This scheme is the common approach to accessing branch targets. First, the branch target address (BTA) is evaluated either by the pipeline or by a dedicated adder. Thus, the matching branch target instruction (BTI) is fetched. In current processors, this defines access to the I-cache, whereas in initial pipelined processors without an I-cache, the memory is accessed.
As shown in the figure, bits go into the details of the compute/fetch scheme. The instruction fetch address (IFA) is maintained in the instruction fetch address register (IFAR), which is usually called the Program Counter (PC) in a sequential environment. It can start the execution of a particular program, the IFA is set to its initial value, referred to as IIFA (initial instruction fetch address).
In the absence of branches, the IFA is incremented after each access to get the next sequential address. When a branch is encountered, the next sequential address is overwritten by the computed branch target address (BTA), and the corresponding instruction cache (I-cache) entry is fetched.

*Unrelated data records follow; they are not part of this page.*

-- ==== Sys2Proof/Machine/RegMap.lean ====
section
/-! DEFINITION. Every register field of the register index (R536 to R551), from the field tables of the chapters.
A field is named REGISTER_FIELD as the manual names it; a register is named as the manual names it.
`lay` says where each field lies in its register; an array of like fields in one register is one field with
`sub` instances. The docstring names the rule whose table gives the field. -/

namespace Sys2Proof.Machine

/-- Access types (R7). -/
inductive Acc where
  | rw | ro | w1c | wo | rwo | lk
  deriving DecidableEq, Repr

/-- The narrowest reset class that resets a field (R9, R551). -/
inductive RCls where
  /-- COLD only -/
  | cold
  /-- COLD and WARM -/
  | warm
  /-- COLD, WARM and ISLAND -/
  | island
  /-- no reset class: OTP, MRAM, key store, fixed or live values -/
  | never
  deriving DecidableEq, Repr

/-- How the reset value depends on the instance. -/
inductive Rst where
  /-- the same at every instance -/
  | all (n : Nat)
  /-- even and odd instances differ (R193) -/
  | evenOdd (e o : Nat)
  /-- instance 0 alone has a value other than 0 (R429) -/
  | first (n : Nat)
  /-- the PROT response of source `i mod 16` (R194) -/
  | resp
  deriving DecidableEq, Repr

/-- One field: `wd` bits, its access, reset value and reset class, and how many like fields share one register. -/
structure Fld where
  id : Nat
  wd : Nat
  acc : Acc
  rst : Rst
  cls : RCls
  sub : Nat
  deriving DecidableEq, Repr

/-- Reset responses of the sixteen protection sources (R194). -/
def respReset (s : Nat) : Nat :=
  if s = 3 ∨ s = 8 ∨ s = 9 ∨ s = 11 then 0b001 else 0b100

/-- The reset value of instance `i`. -/
def Fld.reset (f : Fld) (i : Nat) : Nat :=
  match f.rst with
  | .all n => n
  | .evenOdd e o => if i % 2 = 0 then e else o
  | .first n => if i = 0 then n else 0
  | .resp => respReset (i % 16)

/-- The key of instance `i` of a field in the register store. -/
def Fld.key (f : Fld) (i : Nat) : Nat := f.id + 4096 * i

/-- The field number and the instance of a key. -/
def keyId (k : Nat) : Nat := k % 4096
def keyInst (k : Nat) : Nat := k / 4096

/-- One register: the islands that hold it (22 is the global block), its byte offset, the two instance strides
with their counts per island, and where its fields lie. -/
structure Reg where
  id : Nat
  isl : List Nat
  off : Nat
  stride : Nat
  cnt : Nat
  stride2 : Nat
  cnt2 : Nat
  lay : List (Nat × Fld × Nat)
  deriving DecidableEq, Repr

When a branch is detected, the branch target address (BTA) is evaluated. In this case, the next sequential address is overwritten by the BTA. Thus the BTA becomes the next instruction fetch address (IFA). Then in the next cycle, the corresponding branch target instruction (BTI) is read from the instruction cache (I-cache).
This scheme is employed in earlier scalar processors and in some recent scalar and superscalar processors, including Z80000 (1984), i486 (1989), MC 68040 (1990), Sparc CY7C601 (1998), SuperSparc (1992p), Power1 (1990), Power2 (1993), PowerPC 601 (1993), 603 (1993), α 21064A (1994), α 21164 (1995), R4000 (1992), R10000 (1996).
It can assume a cache with a cache line length of 16 bytes and capable of delivering four four-byte instructions in each cycle. It can presume a fast cache that delivers the contents of an address, given in cycle i, in the next cycle, that is, in cycle i + 1. Furthermore, it can assume branch target instructions (BTIs) to be aligned so that the first target instruction is always in the first position, that is, in the position, I is shown in the figure.
The calculate/fetch scheme is straightforward and does not need any additional hardware. This is the standard branch target accessing scheme used in all earlier and some recent scalar processors, such as the i486 and the R4000.
Several superscalar processors also employ this simple scheme, like the SuperSparc, Power1, Power2, and the first PowerPC implementations, such as the PowerPC 601 and PowerPC 603, and the α implementations α21064,α 21064A, and α21164.
The drawback of this method is the sequential manner of the BTA calculation and BTI access. This can cause a considerable taken-path access penalty, except when branches are detected and BTA calculations are performed early enough.